We call ourselves the Creative Nonfiction Collective. Can’t say I’m a big fan of that unwieldy term, creative nonfiction. We are all widely published, in periodicals, newspaper columns and books. What is our kind of writing if not creative? As J.C. Hallman says, whoever has heard of creative painting? Or creative sculpting? Or the creative playing of an instrument? But that’s the name chosen for this branch of the clan, so I’ll live with it until something better comes along. I refer to my kind of writing as narrative nonfiction, but that’s a rather cumbersome term as well. Suggestions, anyone?
I don’t know if we’ll come up with a new name for our group during our forthcoming get-together. We’ve been living with Creative Nonfiction now for five years. But there may be other discoveries in store for us. Last time I was in Banff with a group of writers, all of us recently featured at the WordFest international writers festival, I discovered the joys of the laptop sing-along.
It happened after an evening of socializing and exchanging of trade gossip. I had retired to my room when the phone rang. “You absolutely can’t go bed now,” said the voice at the other end. “You’ve got to come back to the Borgeau Lounge. We’ve just found a piano.” Of course, this was the Banff Centre. There had to be a piano around every corner. The hills are alive with the sound of music, don’t you know. And if there’s one thing writers like to do almost as much as they like to dance, it’s to sing.
We had the talent, the enthusiasm, and the piano we needed to get a sing-along happening. But we didn’t have song sheets. What were we to do for lyrics? How could we have a sing-along without words at our disposal?
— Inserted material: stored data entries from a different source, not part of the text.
-- ==== Sys2Proof/Machine/Flags.lean ====
section
/-! DEFINITION. The conditions the HX9 tests. It has no flag register: a comparison writes 0 or 1, a branch tests two
registers, and a predicate register holds one bit per lane. -/

namespace Sys2Proof.Machine

/-- A comparison's result (R157). -/
def flag (b : Bool) : Word := if b then 1 else 0

/-- Signed less than. -/
def ltS (a b : Word) : Bool := decide (a.toInt < b.toInt)
/-- Unsigned less than. -/
def ltU (a b : Word) : Bool := decide (a.toNat < b.toNat)

/-- The active lanes of an instruction with a predicate prefix (R122, R173). -/
def Task.active (t : Task) (p : Pfx) : Mask :=
  if p.p = 0 then BitVec.allOnes 1024 else if p.pn then ~~~t.preg p.p.val else t.preg p.p.val

end Sys2Proof.Machine
end

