-- ==== Sys2Proof/Machine/Ras.lean ====
section
/-! DEFINITION. Errors, spares and failed dies (R10, R11, R18, R19, R372 to R380), power and temperature (R12, R13, R411), boot
and the configuration record (R406 to R409). -/

namespace Sys2Proof.Machine

/-! ### The configuration record (R408) -/

/-- The fields of the configuration record. -/
def State.configWord (s : State) : Nat :=
  let ds := s.workingDies
  let sum (f : Die → Nat) : Nat := (ds.map fun d => f (s.die d)).sum
  let mask := (ds.map fun d => 2 ^ d).sum
  sum (·.channels) * 2 ^ 144 + sum Die.cores * 2 ^ 128 + sum (fun x => stackBytes - x.lostBytes) * 2 ^ 64
    + ds.length * 2 ^ 40 + mask * 2 ^ 32 + s.ports.toNat * 2 ^ 16 + Config.firmwareVersion.toNat

/-- Firmware writes the configuration record, once boot has published it. -/
def State.publish (s : State) : State := if s.boot == 6 then { s with config := toBytes 64 s.configWord } else s

/-! ### Whom an error concerns (R373) -/

/-- The leaves of a table and those below it: the entry's own address, the page's physical base, and its size. -/
def State.leavesOf (s : State) (table : Nat) : List (Nat × Nat × Nat) → List (Nat × Nat × Nat)
  | [] => []
  | (level, shift, n) :: rest =>
    (List.range (2 ^ n)).flatMap fun i =>
      let ea := table + 8 * i
      let e := leNat (s.physRead ea 8)
      if isHostPa ea || !inHbm ea || !bitAt e 0 || malformed level shift e then []
      else if bitAt e 1 then [(ea, bits e 51 8 * 256, 2 ^ shift)]
      else State.leavesOf s (bits e 51 8 * 256) rest

/-- The contexts that map a page of which something holds. -/
def State.mapping (s : State) (f : Nat → Nat → Bool) : List Nat :=
  (s.ctxs.filter fun e => (s.leavesOf e.2.root walkLevels).any fun x => f x.2.1 x.2.2).map (·.1)

/-- The contexts that map a physical address. -/
def State.pageOwners (s : State) (pa : Nat) : List Nat := s.mapping fun b n => b ≤ pa && decide (pa < b + n)

/-- The context of an ASID. -/
def State.ctxOfAsid (s : State) (asid : Nat) : List Nat := (s.ctxs.filter fun e => e.2.asid == asid).map (·.1)

/-- The sector of an L1 at a location. -/
def State.l1Sector (s : State) (die core pa : Nat) : Option (L1Line × L1Sector) :=
  (s.lineOf (32 * die + core) pa).map fun l => (l, l.sector pa)

/-- The owner of the data at a location (R373). -/
def State.owners (s : State) (l : Loc) : List Nat :=
  match l with
  | .hbm pa => s.pageOwners pa
  | .l1 d c pa =>
    match s.l1Sector d c pa with
    | some (x, y) => if y.dirty then s.ctxOfAsid x.asid else s.pageOwners pa
    | none => s.pageOwners pa
  | .scratch t _ => ((Assoc.find s.tasks t).map (·.ctx)).toList
  | .acc t _ => ((Assoc.find s.tasks t).map (·.ctx)).toList
  | .md t _ => ((Assoc.find s.tasks t).map (·.ctx)).toList
  | .cluster _ _ lr _ => (s.lrec lr).ctx.toList
  | .stripe _ ctx _ => [ctx]
  | .wq q _ => ((Assoc.find s.queues q).map (·.ctx)).toList
  | .tlb _ _ asid _ => s.ctxOfAsid asid
  | .rcache t _ => ((Assoc.find s.tasks t).map (·.ctx)).toList
  | .record lr _ => (s.lrec lr).ctx.toList
  | .psr _ _ | .kernel _ _ _ | .flow _ _ _ => []

/-- A KIND 3 record of an error at a location. -/
def State.checkRecord (s : State) (code : Nat) (l : Loc) : EventRec :=
  let base (e : EventRec) : EventRec := { e with cls := 15, cspace := 6, cause := code, array := code, info := code }
  let ofTask (t off : Nat) : EventRec := match Assoc.find s.tasks t with
    | some x => { base (EventRec.ofTask 3 x) with addr := windowAddr off }
    | none => base (EventRec.plain 3)
  match l with
  | .hbm pa => { base (EventRec.plain 3) with phys := true, addr := pa, die := stackOf pa }
  | .l1 d c pa => { base (EventRec.plain 3) with phys := true, addr := pa, die := d, core := c }
  | .scratch t o => ofTask t o
  | .acc t w => ofTask t (0x100000 + 8 * w)
  | .md t o => ofTask t (0x140000 + o)
  | .cluster d c lr o => { base (EventRec.plain 3) with die := d, core := 4 * c, lrec := lr, addr := 0xFF1 * 2 ^ 48 + o }
  | .stripe d _ o => { base (EventRec.plain 3) with die := d, addr := 0xFF2 * 2 ^ 48 + o }
  | .record lr _ => { base (EventRec.plain 3) with lrec := lr }
  | .tlb d c _ page => { base (EventRec.plain 3) with die := d, core := c % 32, addr := page }
  | .rcache t a => match Assoc.find s.tasks t with
    | some x => { base (EventRec.ofTask 3 x) with addr := a }
    | none => base (EventRec.plain 3)
  | .wq _ _ | .psr _ _ | .kernel _ _ _ | .flow _ _ _ => base (EventRec.plain 3)

/-- Charge an error to its owner: a KIND 3 record (R373). -/
def State.charge (s : State) (code : Nat) (l : Loc) : State :=
  (s.owners l).foldl (fun s c => s.post c (s.checkRecord code l)) s

/-- Whether what an error would strike is there: a valid sector of an L1, an entry of a queue, of a TLB or of a record cache. -/
def State.present (s : State) (l : Loc) : Bool :=
  match l with
  | .l1 d c pa => (s.l1Sector d c pa).any (·.2.valid)
  | .wq q n => (Assoc.find s.queues q).any fun k => k.taken ≤ n && decide (n < k.taken + k.entries.length)
  | .tlb d c asid page =>
    (if c == 32 then Assoc.get [] s.dieTlb d else Assoc.get [] s.coreTlb (32 * d + c)).any fun e => e.asid == asid && e.vbase == page
  | .rcache t a => (Assoc.find s.tasks t).any fun x => x.recs.any fun e => e.1.toNat == a
  | _ => true

/-- Where the mark of an error stands: a dirty coherent sector's data is current in memory, and so is its mark. -/
def State.markPlace (s : State) (l : Loc) : Loc :=
  match l with
  | .l1 d c pa =>
    if (s.l1Sector d c pa).any fun (x : L1Line × L1Sector) => x.2.dirty && !x.2.streaming then .hbm (pa / 64 * 64) else l1Loc (32 * d + c) pa
  | _ => l

/-- An uncorrectable error: what is there is poisoned and charged (R372, R373). -/
def State.uncorrectable (s : State) (code : Nat) (l : Loc) : State :=
  if s.present l then (s.charge code l).setPoison (s.markPlace l) code else s

/-- `UNCORRECTABLE_ERROR` (R373). -/
def execUncorrectableError (arr : Fin 16) (loc : Loc) (s : State) : Host.Outcome State Fault Refusal :=
  .next (s.uncorrectable arr.val loc)

/-- `CORRECTABLE_ERROR` (R372): corrected, rewritten and counted. -/
def execCorrectableError (arr : Fin 16) (s : State) : Host.Outcome State Fault Refusal :=
  .next { s with corrected := Assoc.set 0 s.corrected arr.val (Assoc.get 0 s.corrected arr.val + 1) }

/-- `SCRUB` (R372): it changes no architected value. -/
def execScrub (_arr : Fin 16) (s : State) : Host.Outcome State Fault Refusal := .next s

/-- The first noted machine check of a task that is not in handler mode is delivered (R375). -/
def State.deliverCheck (s : State) (tid : Nat) : State :=
  match Assoc.find s.tasks tid with
  | some t =>
    match (if s.moves t && (t.life == .running || t.life == .ending) && t.handler.isNone then t.checks else []) with
    | c :: rest => (s.modTask tid fun t => { t with checks := rest }).takeTrap tid .k (Trap.machineCheck c)
    | [] => s
  | none => s

/-- `MACHINE_CHECK` (R375). -/
def execMachineCheck (t : Nat) (s : State) : Host.Outcome State Fault Refusal := .next (s.deliverCheck t)

/-! ### Failed dies (R16, R379, R380) -/

/-- The owners of a lost sector: the context of a dirty line's ASID, and those that map the page of a clean one (R373). -/
def State.lineOwners (s : State) (dirty : Bool) (asid pa : Nat) : List Nat :=
  if dirty then s.ctxOfAsid asid else s.pageOwners pa

/-- The sectors a failed die's L1s held dirty, or alone and clean where the directory may have granted them exclusively
(a free choice for each), with their owners. -/
def State.lostSectors (s : State) (d : Nat) : List (List Nat × Nat) :=
  (s.l1.filter fun e => e.1 / 32 == d).flatMap fun e => e.2.flatMap fun l =>
    [(l.s0, 128 * l.line), (l.s1, 128 * l.line + 64)].filterMap fun (x : L1Sector × Nat) =>
      let alone := !s.l1.any fun o => o.1 != e.1 && (match s.lineOf o.1 x.2 with
        | some y => (y.sector x.2).valid
        | none => false)
      let granted := alone && !x.1.streaming && Config.freeChoice (s.fresh + x.2) % 2 == 0
      if x.1.valid && (x.1.dirty || granted) then some (s.lineOwners x.1.dirty l.asid x.2, x.2) else none

/-- Mark the lost sectors, each charged to its owners (R380 step 2). -/
def State.loseLines (s : State) (d : Nat) : State :=
  let lost := s.lostSectors d
  let s := { s with l1 := s.l1.filter (fun e => e.1 / 32 != d),
                    poison := s.poison.filter (fun e => match e.1 with
                      | .l1 x _ _ => x != d
                      | _ => true),
                    fresh := s.fresh + 1 }
  lost.foldl (fun s e =>
    e.1.foldl (fun s c => s.post c (s.checkRecord 10 (.hbm e.2))) (s.setPoison (.hbm e.2) 10)) s

/-- The surviving dies of a context: those it may use, and those its virtual numbers name (R16). -/
def State.survivors (s : State) (cid failed : Nat) : List Nat :=
  let named : List Nat := match Assoc.find s.ctxs cid with
    | some c => c.vdies.map fun (e : Nat × Nat) => e.2
    | none => []
  s.workingDies.filter fun d => d != failed && ((s.allowed cid).contains d || named.contains d)

/-- The surviving die to which a context's virtual numbers of a failed die are rebound (R16): the one with the fewest resident
tasks. -/
def State.heir (s : State) (cid failed : Nat) : Option Nat :=
  (s.survivors cid failed).foldl (fun (b : Option Nat) d =>
    match b with
    | none => some d
    | some x => if s.onDie d < s.onDie x then some d else some x) none

/-- The launches that run on a failed die lose it: each falls below its minimum and fails, or goes on (R16, R380). -/
def State.shrinkLaunches (s : State) (d : Nat) : State :=
  (s.recs.map (·.1)).foldl (fun s lr =>
    let r := s.lrec lr
    if r.state == .running && r.onDies.contains d then
      let left := r.onDies.filter (· != d)
      if left.length < r.minDie then s.failLaunch lr 9 else s.setRec lr { r with dies := left.length, onDies := left }
    else s) s

/-- Rebind a failed die's virtual numbers in every context (R16). A context with no surviving die keeps none of them. -/
def State.rebind (s : State) (d : Nat) : State :=
  (s.ctxs.map (·.1)).foldl (fun s cid =>
    match Assoc.find s.ctxs cid, s.heir cid d with
    | none, _ => s
    | some c, some h => s.rebindTo cid d h ((c.vdies.filter fun e => e.2 == d).map (·.1))
    | some c, none =>
      { s with ctxs := Assoc.put s.ctxs cid { c with vdies := c.vdies.filter fun e => e.2 != d } }) s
Enter Google, the search engine without which we would all be spending less time at the computer and more time in the library.
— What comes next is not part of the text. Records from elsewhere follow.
-- ==== Sys2Proof/Machine/Token.lean ====
section
/-! DEFINITION. The TOKEN group (R117, R167, R286, R296, R397). -/

namespace Sys2Proof.Machine

/-- The index of the token queue from one sequencer to another (R332). -/
def tokenQueue (s d : Seq) : Nat := if d.code < s.code then 3 * s.code + d.code else 3 * s.code + d.code - 1

/-- The tokens of a queue, oldest first. -/
def Task.tokensOf (t : Task) (k : Nat) : List (List Nat) := Assoc.get [] t.tokens k

/-- Replace the tokens of a queue. -/
def Task.setTokens (t : Task) (k : Nat) (l : List (List Nat)) : Task := { t with tokens := Assoc.set [] t.tokens k l }

/-- Whether an operand of a store walk from number `j` on lies in the task's scratchpad, in whole or in part. -/
def AgSet.inSpad (a : AgSet) (j : Nat) : Bool := (List.range (a.par.operands - j)).any fun i => a.par.inSpad true (j + i)

/-- The scratchpad writes a sequencer has issued that have not landed (R286). -/
def Task.spadWrites (t : Task) (q : Seq) : List Nat :=
  let held := (t.sq q).held.filterMap fun h => match h.acc with
    | .store _ _ _ (.spad _) => some h.uid
    | _ => none
  let walks := (gensOf q).flatMap fun g =>
    if g < 4 then []
    else (((t.gen g).active.toList.filter (·.inSpad (t.gen g).pos)) ++ (t.gen g).queued.toList.filter (·.inSpad 0)).map (·.uid)
  held ++ walks

/-- Whether no scratchpad write of a generator's walk is on its way any longer: the rest lies elsewhere, or its last one there
stands at its bank, held on a reservation (R221). -/
def Gen.spadOver (x : Gen) : Bool := x.active.any fun a => !a.inSpad (if x.held && x.busy then x.pos + 1 else x.pos)

/-- The outstanding accesses whose scratchpad writes have landed or are held on a reservation (R221, R286). The accesses of the K-seq are performed in
order, so that only what follows none but held stores has reached its bank. -/
def Task.heldWrites (t : Task) : List Nat :=
  (t.kq.held.takeWhile t.heldStore).map (·.uid) ++
  (((gensOf .w).map t.gen).filter Gen.spadOver).flatMap fun x => x.active.toList.map (·.uid)

/-- Whether a token may be taken: the writes before its give have landed or are held on a reservation (R286). -/
def Task.tokenReady (t : Task) (deps : List Nat) : Bool :=
  deps.all fun u => !t.outstanding.contains u || t.heldWrites.contains u

/-- `tgive seq` (R167, R296). -/
def execTgive (w : Stall) (q : Seq) (s : State) : Host.Outcome State Fault Refusal :=
  s.issue w (scalars []) fun s tid me t =>
    let k := tokenQueue me q
    let l := t.tokensOf k
    if (t.sq me).fencing then .wait s .tgive
    else if t.tt.slip ≤ l.length then .wait s .tgive
    else .done (s.modTask tid (·.setTokens k (l ++ [t.spadWrites me])))

/-- `ttake seq` (R167). -/
def execTtake (w : Stall) (q : Seq) (s : State) : Host.Outcome State Fault Refusal :=
  s.issue w (scalars []) fun s tid me t =>
    let k := tokenQueue q me
    match t.tokensOf k with
    | [] => .wait s .ttake
    | d :: rest => if t.tokenReady d then .done (s.modTask tid (·.setTokens k rest)) else .wait s .ttake

/-- `tcnt xd, seq, dir` (R167): `e` is true for in. -/
def execTcnt (w : Stall) (d : SReg) (e : Bool) (q : Seq) (s : State) : Host.Outcome State Fault Refusal :=
  s.issue w (scalars [d]) fun s tid me t =>
    let k := if e then tokenQueue q me else tokenQueue me q
    .done (s.result tid me 1 d (BitVec.ofNat 64 (t.tokensOf k).length))

/-- `TOKEN_WAIT_COMPLETE` (R117): a waiting give or take is tried again. -/
def execTokenWaitComplete (t : Nat) (q : Seq) (s : State) : Host.Outcome State Fault Refusal :=
  .next (s.wake t q fun r => r == .ttake || r == .tgive)

end Sys2Proof.Machine
end

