/-- Whether a word ends a kernel. -/
def isTerminal : PitchInstr → Bool
  | .pfwd | .pdrop => true
  | _ => false

/-- Whether a word may not stand in a `prepn` body. -/
def noBody : PitchInstr → Bool
  | .pbany _ _ | .pj _ | .prepn _ _ => true
  | _ => false

/-- Whether a word has k0 as its destination. -/
def writesK0 : PitchInstr → Bool
  | .pceq d _ _ _ | .pclt d _ _ _ | .pcltn d _ _ _ => d.val == 0
  | .pmask d _ _ => d.val == 0
  | _ => false

/-- The worst over the paths from the first of some words on, given that of every later suffix; none when a path leaves
the image. -/
def worstFrom (i : PitchInstr) (rest : List PitchInstr) (later : List (Option Worst)) : Option Worst :=
  if isTerminal i then some (worstOf i)
  else match i with
    | .pj o => ((later[o.toNat - 1]?).join).map (Worst.before 1 (worstOf i))
    | .pbany _ o =>
      match (later[0]?).join, (later[o.toNat - 1]?).join with
      | some a, some b => some (Worst.before 1 (worstOf i) (a.sup b))
      | _, _ => none
    | .prepn n l =>
      let body := rest.take l.val
      let once := body.takeWhile fun x => !isTerminal x
      if body.length < l.val || body.any noBody then none
      else if once.length < l.val then
        some (Worst.before 1 (worstOf i) (once.foldr (fun x b => Worst.before 1 (worstOf x) b) ⟨2, 0, 0⟩))
      else ((later[l.val]?).join).map fun b =>
        Worst.before 1 (worstOf i) (body.foldr (fun x b => Worst.before (n.val + 1) (worstOf x) b) b)
    | _ => ((later[0]?).join).map (Worst.before 1 (worstOf i))

/-- The worst of every suffix of an image. -/
def worsts : List PitchInstr → List (Option Worst)
  | [] => []
  | i :: rest =>
    let l := worsts rest
    worstFrom i rest l :: l

/-- Whether word `n` lies in the body of a `prepn` of an image, other than by running into it. -/
def inBody (img : List PitchInstr) (n : Nat) : Bool :=
  img.zipIdx.any fun e => match e.1 with
    | .prepn _ l => decide (e.2 < n) && decide (n ≤ e.2 + l.val)
    | _ => false

/-- Whether every branch stays in the image and out of the bodies. -/
def branchesOk (img : List PitchInstr) : Bool :=
  img.zipIdx.all fun e => match e.1 with
    | .pj o => decide (e.2 + o.toNat < img.length) && !inBody img (e.2 + o.toNat)
    | .pbany _ o => decide (e.2 + o.toNat < img.length) && !inBody img (e.2 + o.toNat)
    | .prepn _ l => ((img.drop (e.2 + 1)).take l.val).length == l.val &&
        !((img.drop (e.2 + 1)).take l.val).any noBody
    | _ => true

/-- The words of an image, when every one is a pitch instruction. -/
def readImage : List Nat → Option (List PitchInstr)
  | [] => some []
  | w :: r => match readPitch w, readImage r with
    | some i, some l => some (i :: l)
    | _, _ => none

/-- The checks of R357. Execution is taken to begin at the image's first word (DEDUCED). -/
def imageOk (ws : List Nat) : Bool :=
  match readImage ws with
  | none => false
  | some img =>
    !img.any writesK0 && branchesOk img &&
    match (worsts img).head?.join with
    | some w => w.cost ≤ 256 && w.pushes ≤ 4 && w.emits ≤ 4
    | none => false

end Sys2Proof.Machine
end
“Let’s do Elvis,” said someone. “Can you play ‘Can’t Help Falling in Love with You’?” Yes, I can play it, but who’s got the lyrics. Lee Henderson had the lyrics. He had his laptop with him, taking advantage of the fact that Wi-Fi abounds throughout this campus in the clouds. As soon as someone yelled out the title of a song, Lee had the lyrics up on the screen in front of him. Others went to their rooms and brought back laptops. “I thought it might seem a bit nerdy at first, but then I thought why not?” said one singer. Five more laptops soon appeared, and now the chorus was in full voice. “Can you sing Leonard Cohen’s ‘Famous Blue Raincoat?’” Nobody can sing Leonard Cohen’s “Famous Blue Raincoat.” But we gave it a try anyhow.
We sang until the sleepy residents of Lloyd Hall complained to security. The man came and asked us, politely, to shut down the music. I have since conducted some research and discovered that this was the first ever laptop sing-along in the recorded history of Canadian writers’ festivals. At least, that’s my story and I’m sticking to it. For all the entertainment distractions now available, from flat-screen TVs to iPods, writers still love to do sing-along. Who knew?